→ **Your goal**
Each line from the start of the entries through the line that contains "else if s.course.enum" should be output exactly, please.

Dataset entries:
/-- An ENUM token comes in (R224, R225). -/
def enumIn (s : State) (counter serial dist : Nat) (ringB : Bool) (taken : List Nat) : State :=
  if !s.portOpen || s.crsState = csTraining then s
  else if s.on pgCrs CRS_ID_BOW then
    if serial = s.ownSerial then
      if s.course.enum = 0 then s
      else if s.course.enum = 1 ∧ ringB ∧ s.linkState true ≠ 3 then
        (s.modCourse fun c => { c with enum := 2, enumMid := counter }).token true counter serial taken
      else s.enumDone counter taken
    else
      ((s.clearRing.modCourse fun c => { c with enum := 0, twoBows := true, failed := false }).pgErr pgCrs 0x31 0)
  else if s.hasRingId then s.tokenOn ringB counter serial taken
  else if 1024 ≤ counter then (s.pgErr pgCrs 0x32 0).tokenOn ringB counter serial taken
  else
    let s := (s.wrs pgCrs [(CRS_ID_VALID, 1), (CRS_ID_RING_ID, counter)]).modCourse fun c => { c with place := some (ringB, dist) }
    s.tokenOn ringB (counter + 1) serial (taken ++ [s.ownSerial])

/-- CRS.REQ ends. -/
def crsReqEnd (s : State) (ok : Bool) : State := (s.wr pgCrs CRS_REQ_STATUS (if ok then 2 else 3)).raise pgCrs 0

/-- A ring ID is released: it is held for its device (R227). Every member keeps what the acting bow must know, since the role
passes on (R226). -/
def holdId (s : State) (m : Member) : State :=
  s.modCourse fun c =>
    { c with heldIds := c.heldIds.filter (fun e => e.id != m.id) ++ [⟨m.id, m.serial, true, s.rd pgCrs CRS_CFG_HOLD != 0⟩] }

/-- A MAP comes in (R223, R226, R238). -/
def mapIn (s : State) (l : List Member) : State :=
  if !s.portOpen || s.crsState = csTraining then s
  else
    let gone := s.course.map.filter fun m => !l.any fun x => x.id == m.id
    let s := gone.foldl holdId s
    let was := (s.member s.ringId).isSome && s.hasRingId
    let s := (s.modCourse fun c =>
      { c with sawMap := true, place := none, heldIds := c.heldIds.filter fun e => !l.any fun x => x.id == e.id }).setMap l
    if l.isEmpty then s.clearId
    else
      let mine := match s.member s.ringId with
        | some m => if s.hasRingId then some m else none
        | none => none
      let mine := mine <|> l.find? fun m => m.serial == s.ownSerial && m.serial != 0
      match mine with
      | some m =>
        let s := s.wrs pgCrs [(CRS_ID_VALID, 1), (CRS_ID_RING_ID, m.id)]
        let s := if was then s else s.chooseAll
        let s := (s.wr pgCrs CRS_ID_ACTING (bit (s.lowestHere && s.on pgCrs CRS_ID_ACTING))).crsByMode
        if s.course.joining then (s.modCourse fun c => { c with joining := false }).crsReqEnd true else s
      | none =>
        let s := s.clearId
        if 1024 ≤ l.length then s.pgErr pgCrs 0x32 0
        else (s.broadcast sgJoin [s.ownSerial])

/-- A member that leaves, or is lost, goes from the map, and its ID is held (R227, R240). -/
def memberGone (s : State) (id : Nat) : State :=
  match s.member id with
  | none => s
  | some m =>
    let l := (s.course.map.filter fun x => x.id != id).map fun x => if m.pos < x.pos then { x with pos := x.pos - 1 } else x
    let s := (s.setMap l).holdId m
    if s.on pgCrs CRS_ID_ACTING then s.broadcast sgMap s.mapWords else s

/-- The first ring ID from a place on that is neither in the map nor held; which one the bow gives is open. -/
def findId (s : State) (i : Nat) : Nat → Option Nat
  | 0 => none
  | fuel + 1 =>
    if (s.member i).isNone && !s.course.heldIds.any fun e => e.id == i then some i else s.findId ((i + 1) % 1024) fuel

/-- The acting bow answers a JOIN (R226, R227, R238 step 5). A device whose old ID is held waits for it until the 512 µs are
over: it sends JOIN again at the next beacon. DEDUCED, unsafe: notes/assumptions/13. -/
def joinIn (s : State) (serial pos : Nat) : State :=
  if !s.on pgCrs CRS_ID_ACTING then s
  else if s.course.map.any fun m => m.serial == serial && m.serial != 0 then s.broadcast sgMap s.mapWords
  else if 1024 ≤ s.course.map.length then s
  else
    let held := s.course.heldIds.find? fun e => e.kept && e.serial == serial
    let id := match held with
      | some e => if e.barred then none else some e.id
      | none => s.findId (s.drawn 1024) (s.course.map.length + s.course.heldIds.length + 1)
    match id with
    | none => s
    | some i =>
      let s := s.drew.modCourse fun c => { c with heldIds := c.heldIds.filter fun e => e.id != i }
      let l := (s.course.map.map fun m => if pos ≤ m.pos then { m with pos := m.pos + 1 } else m) ++ [(⟨i, pos, serial⟩ : Member)]
      let s := s.setMap l
      s.broadcast sgMap s.mapWords

/-- The 512 µs of a released ID, or its HOLD, are over; past both, the bow may give it again (R227). -/
def holdOver (s : State) (id : Nat) (bar : Bool) : State :=
  s.modCourse fun c =>
    let l := c.heldIds.map fun e => if e.id = id then (if bar then { e with barred := false } else { e with kept := false }) else e
    { c with heldIds := l.filter fun e => e.barred || e.kept }

/-- This device takes the role of acting bow: positions count from it (R214, R226). -/
def becomeBow (s : State) : State :=
  let n := max 1 s.course.map.length
  let me := s.ownPos
  (s.setMap (s.course.map.map fun m => { m with pos := (m.pos + n - me % n) % n })).wr pgCrs CRS_ID_ACTING 1

/-- The ports open and begin to train (R221, R238). -/
def openPorts (s : State) : State :=
  ((s.wr pgCrs CRS_PORT_STATE csTraining).setLink false 1 0).setLink true 1 0

/-- The switches close (R221, R239). -/
def closePorts (s : State) : State :=
  (((s.wr pgCrs CRS_PORT_STATE csBypass).setLink false 0 0).setLink true 0 0).setMap [] |>.wrs pgCrs
    [(CRS_ID_VALID, 0), (CRS_ID_ACTING, 0), (CRS_ID_RING_ID, 0)]

/-- What a link keeps of its traffic when it trains: all of it with the same neighbour; what has not begun to go with another,
when what was in flight is dropped (R219); and what was in flight goes again where a device joins between the two, which loses
nothing (R238). The flits of a link with a new neighbour are numbered from the start. DEDUCED, unsafe: notes/assumptions/13. -/
def linkRestart (l : CLink) (serial : Nat) (joins : Bool) : CLink :=
  if l.neighbour = some serial then { l with fails := [], slow := false, nakRun := 0 }
  else
    let again := (l.replay.filter fun f => f.typ == 0).map (·.payload)
    { CLink.fresh with
      neighbour := some serial, offers := l.offers, freed := Config.courseBuffers, thru := l.thru, own := l.own,
      queue := if joins then again ++ l.queue else [], isThru := joins && l.isThru }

→ **Written solution**
/-- An ENUM token comes in (R224, R225). -/
def enumIn (s : State) (counter serial dist : Nat) (ringB : Bool) (taken : List Nat) : State :=
  if !s.portOpen || s.crsState = csTraining then s
  else if s.on pgCrs CRS_ID_BOW then
    if serial = s.ownSerial then
      if s.course.enum = 0 then s
      else if s.course.enum = 1 ∧ ringB ∧ s.linkState true ≠ 3 then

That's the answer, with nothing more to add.